Fitch Ratings has affirmed its ratings on Sun Life Financial Inc. (TSX:SLF) at ‘AA-‘, but is maintaining its negative outlook on the company, citing its ongoing earnings volatility.

The rating agency affirmed its existing ratings on the insurer Tuesday, saying that the move reflects Sun Life’s strong capitalization, disciplined investment strategies that have resulted in strong liquidity and solid asset quality, the company’s leading market position in Canada, growth prospects for emerging Asian markets, and relatively stable performance in U.S. mutual funds.

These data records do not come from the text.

/-- R54, R55, R62: at its innermost entry a joining split parks while other paths are out; the last path becomes one split with
all lanes that arrived, behind the `join`, with the scalar registers of the path that holds the lowest of them; where lanes were
deferred, the split goes on with those after 32 clocks. The scalar results still in flight for the path whose registers are kept go to
the merged split, and those for the other paths nowhere. A `sleep` of the clause delays what goes on (log entry 102, the model's
reading).
R57, R63: `exit` retires the active lanes. With none it passes; where lanes remain, the split goes on with them; the exit of
the last lanes of the last split of a group ends the group, with the group's entry in no list left and its split gone.
R61: `call` writes the address after its clause to its link register (log entry 6, the model's reading of a result that is overtaken)
and branches. -/
def Obligations.JoinsAndExits : Prop :=
  (∀ (s : State) (e : Entry),
    s.sp.live = true → s.sp.entry ≠ 0 → s.gr.entries.rd (s.sp.entry - 1) = e → e.spilled = false → s.sp.lanes ≠ 0 →
    let x := s.sp
    let after := x.pc + BitVec.ofNat 64 (2 * (x.off + 2))
    let low := if e.arrived = 0 ∨ lowest x.lanes < e.low then lowest x.lanes else e.low
    let regs := if e.arrived = 0 ∨ lowest x.lanes < e.low then x.s else e.s
    let i := x.entry - 1
    let first := e.arrived = 0 ∨ lowest x.lanes < e.low
    let late := if x.nap = 0 then 0 else s.clock + x.nap
    let homes := fun (t : State) (f : Home → Home) => ∀ n, (s.ops.rd n).live = true → (s.ops.rd n).split = s.cur →
      (t.ops.rd n).split = s.cur ∧ (t.ops.rd n).home = f (s.ops.rd n).home
    let parks := fun h => if h = .own then (if first then .kept i else .lost) else if h = .kept i ∧ first then .lost else h
    ∃ t, exec .join s = .next t ∧ t.mem = s.mem ∧
      (let y := t.splits.rd s.cur
       let f := (t.groups.rd s.gk).entries.rd (x.entry - 1)
       if e.dlanes ≠ 0 then
         y.lanes = e.dlanes ∧ y.pc = e.dpc ∧ y.s = e.ds ∧ y.wait = .switching ∧ y.until_ = max (s.clock + 32) late ∧
         y.entry = x.entry ∧ homes t (fun h => if h = .deferred i then .own else parks h) ∧ f.dlanes = 0 ∧ f.arrived = e.arrived ||| x.lanes ∧ f.pending = e.pending - 1 ∧ f.low = low ∧ f.s = regs ∧ f.joinPc = after
       else if e.pending - 1 ≠ 0 then
         y.wait = .parked ∧ y.lanes = x.lanes ∧ y.s = x.s ∧ homes t parks ∧ f.arrived = e.arrived ||| x.lanes ∧ f.pending = e.pending - 1 ∧
         f.low = low ∧ f.s = regs ∧ f.joinPc = after
       else
         y.live = true ∧ y.lanes = e.arrived ||| x.lanes ∧ y.s = regs ∧ y.pc = after ∧ y.entry = e.parent ∧ f = {} ∧
         y.wait = (if x.nap = 0 then .ready else .asleep) ∧ y.until_ = late ∧
         homes t (fun h => if h = .own then (if first then .own else .lost) else if h = .kept i then (if first then .lost else .own) else h) ∧
         ∀ n, (s.ops.rd n).live = true → (s.ops.rd n).split ≠ s.cur → (s.ops.rd n).split / 4 = s.gk →
           (let z := s.splits.rd (s.ops.rd n).split
            z.live = true ∧ z.wait = .parked ∧ z.entry = x.entry) →
           (t.ops.rd n).split = s.cur ∧
             (t.ops.rd n).home = (if (s.ops.rd n).home = .kept i then (if first then .lost else .own) else (s.ops.rd n).home))) ∧
  (∀ (s : State),
    let x := s.sp
    let after := x.pc + BitVec.ofNat 64 (2 * (x.off + 2))
    let rest := x.lanes &&& ~~~ s.act
    (s.act = 0 → Jumps .exit s after) ∧
    (s.act ≠ 0 → rest ≠ 0 → ∃ t, exec .exit s = .next t ∧ t.mem = s.mem ∧ GoesTo after (t.splits.rd s.cur) ∧
      (t.splits.rd s.cur).lanes = rest ∧ (t.splits.rd s.cur).s = x.s ∧ ∀ k, k ≠ s.cur → t.splits.rd k = s.splits.rd k) ∧
    (s.act ≠ 0 → rest = 0 → splitOps s s.cur (·.returning) = [] → x.defer = [] → x.entry = 0 → s.gr.entries = [] →
      (∀ k ∈ groupSplits s.gk, k ≠ s.cur → (s.splits.rd k).live = false) →
      ∃ t, exec .exit s = .next t ∧ (t.groups.rd s.gk).live = false ∧ (t.splits.rd s.cur).live = false ∧
        ((teamGroups s s.tk).all (fun g => g == s.gk || groupLanes s g == 0) = true →
          (t.teams.rd s.tk).ending = true ∧ t.agenda.any (·.ev = .teamEnd s.tk) = true))) ∧
  ∀ (s : State) (off : BitVec 16) (l : Fin 64),
    let there := s.sp.pc + 2 * off.signExtend 64
    let after := s.sp.pc + BitVec.ofNat 64 (2 * (s.sp.off + 2))
    ∃ t, exec (.call l off) s = .next t ∧ OnlyHere s t ∧ GoesTo there (t.splits.rd s.cur) ∧
      Split.alikeButScalars s.sp (t.splits.rd s.cur) ∧
      Group.alike { s.gr with late := s.gr.late ++ [entryOf s (.call l off) (128 + l) 0] } (t.groups.rd s.gk) ∧
      ∀ n, (t.splits.rd s.cur).s.rd n = if n = l.val ∧ s.gr.overtakenS s.cur .own l (s.clock + 4) = false then after else s.sr n

/-- R64 to R66: pacing, and waits for completion flags and path counters. `yield` makes the group the youngest at the end of its
clause, and the longest `sleep` of a clause delays its split from there. -/
def Obligations.PacingAndWaits : Prop := ∀ (s : State) (b : SclB) (mask : BitVec 12) (n : Fin 4) (k : Fin 64),
  NoResult .nop s ∧
  (s.sp.idx + 1 < s.sp.count → ∃ t, Plain .yield s t ∧ (t.splits.rd s.cur).yielding = true ∧ SameRegisters s t) ∧
  (s.sp.count ≤ s.sp.idx + 1 → ∃ t, Plain .yield s t ∧ (t.groups.rd s.gk).age = s.clock ∧ SameRegisters s t) ∧
  (let z := max s.sp.nap ((s.bScl b).toNat % 2 ^ 20)
   ∃ t, Plain (.sleep b) s t ∧ SameRegisters s t ∧
    (if s.sp.idx + 1 < s.sp.count then (t.splits.rd s.cur).nap = z
     else if z = 0 then (t.splits.rd s.cur).wait = .ready
     else (t.splits.rd s.cur).wait = .asleep ∧ (t.splits.rd s.cur).until_ = s.clock + z)) ∧
  ((∃ i, i < 12 ∧ mask.getLsbD i = true ∧ s.gr.flags.rd i ≠ 0) → Waits (.wflag mask) s (.flags mask.toNat)) ∧
  ((∀ i, i < 12 → mask.getLsbD i = true → s.gr.flags.rd i = 0) →
    match s.sp.defer.find? fun d => d.flag < 12 && mask.getLsbD d.flag with
    | none => NoResult (.wflag mask) s
    | some d => exec (.wflag mask) s = .next (s.raiseDefer d)) ∧
  (if (s.tm.path.rd n).length ≤ (s.sr k).toNat then NoResult (.wpath n k) s
   else Waits (.wpath n k) s (.path n (s.sr k).toNat))

/-- R42, R68, R88, R326, R328: special registers. `value` is what each reads at a position; a scalar read takes the lowest live lane's. A
read of the trap registers at user level and every write at user level but that of FPSTAT trap with PROT; FPSTAT takes its six low bits
and then the flags that take effect in the same clock; TRAP_PC and TRAP_INFO are written in handler mode. Which of two results on their
way to one register stays (log entry 6) and TRAP_PC's upper bits (log entry 13) are the model's reading. -/
def Obligations.SpecialRegisters : Prop := ∀ (s : State) (r : SReg) (d : Fin 128) (e a : Fin 64), NoPoison s →
  let secret := r = .trapCause ∨ r = .trapPc ∨ r = .trapLanes ∨ r = .trapAddr ∨ r = .trapInfo
  let value := fun (p : Nat) => match r with
    | .laneid => BitVec.ofNat 64 (s.gr.laneid.rd p)
    | .lanepos => BitVec.ofNat 64 p
    | .groupid => BitVec.ofNat 64 (s.gk % 128)
    | .teamid => BitVec.ofNat 64 s.tm.teamId
    | .gridSize => BitVec.ofNat 64 s.gd.teams
    | .coreId => BitVec.ofNat 64 s.gr.core
    | .partitionId => BitVec.ofNat 64 s.gd.part
    | .gwidth => BitVec.ofNat 64 s.gr.width
    | .ordinal => BitVec.ofNat 64 (if s.tm.kind = .fragment then (s.gr.frag.rd p).ord else 0)
    | .fpstat => s.gr.fpstat
    | .clock => BitVec.ofNat 64 s.clock
    | .trapCause => BitVec.ofNat 64 s.gr.tCause.code
    | .trapPc => s.gr.tPc
    | .trapLanes => s.gr.tLanes
    | .trapAddr => s.gr.tAddr
    | .trapInfo => s.gr.tInfo
    | .featBase => 0x7101001
    | .featExt0 | .featExt1 | .featExt2 | .featExt3 => 0
  (secret → s.isSup = false →
    (s.act ≠ 0 → exec (.sregVector r d) s = .next (s.trap .prot none none 0 0)) ∧ exec (.sregScalar r e) s = .next (s.trap .prot none none 0 0)) ∧
  (¬ secret ∨ s.isSup = true →
    LaneResult (.sregVector r d) s d (fun p => (value p).setWidth 32) ∧
    ScalarResult (.sregScalar r e) s e (value (lowest s.sp.lanes))) ∧
  (r ≠ .fpstat → s.isSup = false → exec (.swreg r a) s = .next (s.prot 0)) ∧
  (r ≠ .fpstat → s.isSup = true → s.inHandler = false ∨ (r ≠ .trapPc ∧ r ≠ .trapInfo) →
    exec (.swreg r a) s = .next (s.trap .prot none none 0 0)) ∧
  (∃ t, Plain (.swreg .fpstat a) s t ∧ Split.alike s.sp (t.splits.rd s.cur) ∧
    Group.alike { s.gr with fpstat := (s.sr a &&& 0x3F) ||| (if s.gr.fpAt = s.clock then s.gr.fpNew else 0) } (t.groups.rd s.gk)) ∧
  (s.inHandler = true →
    (∃ t, Plain (.swreg .trapInfo a) s t ∧ Split.alike s.sp (t.splits.rd s.cur) ∧
      Group.alike { s.gr with tInfo := s.sr a } (t.groups.rd s.gk)) ∧
    ∃ t, Plain (.swreg .trapPc a) s t ∧ Split.alike s.sp (t.splits.rd s.cur) ∧
      Group.alike { s.gr with tPc := (t.groups.rd s.gk).tPc } (t.groups.rd s.gk) ∧
      ∀ k, k < 56 → (t.groups.rd s.gk).tPc.getLsbD k = ((s.sr a).getLsbD k && k != 0))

“Offsetting these positives are the company’s higher levels of operating debt issued from the parent company than many peers, low debt service capacity and sizable common shareholder dividends,” it says; adding that it has a negative rating outlook on the company overall, and the firm’s U.S. life insurance subsidiaries remain on rating watch negative too. “The negative outlook reflects the historical volatility in SLF’s earnings and the possibility it may continue at run-rate operating earnings and debt service that is not supportive of the current rating level,” it says.

Fitch notes that it believes Sun Life’s ability to improve its run-rate operating earnings will depend in part on how the company deploys the proceeds from the pending sale of Sun Life Assurance Company of Canada (U.S.) and Sun Life Insurance & Annuity Co. of New York to Delaware Life Holdings; the firms that contain its U.S. variable annuity business and certain life insurance businesses that have been a drag on overall earnings and a significant consumer of capital.

While the sale has been delayed due to regulatory review, Fitch says it expects that it will be successfully completed. And, once the deal is done, it suggests that a significant portion of the proceeds will be used to fund acquisitions to grow Sun Life’s U.S. employee benefits business, Asian insurance operations, or its investment management business.

“Currently, SLF’s U.S. employee benefits business and Asian operations are not yet significant contributors to overall profitability, so well-executed acquisitions could improve the company’s earnings diversification,” it says. “However, Fitch’s primary concern is that an ill-timed or poorly executed acquisition would negatively impact operating earnings and debt service coverage.”

Additionally, it notes that while Sun Life has taken a number of steps to improve profitability, including increasing its interest rate hedging and exiting certain lines of business, Fitch believes earnings remain susceptible to continued low interest rates.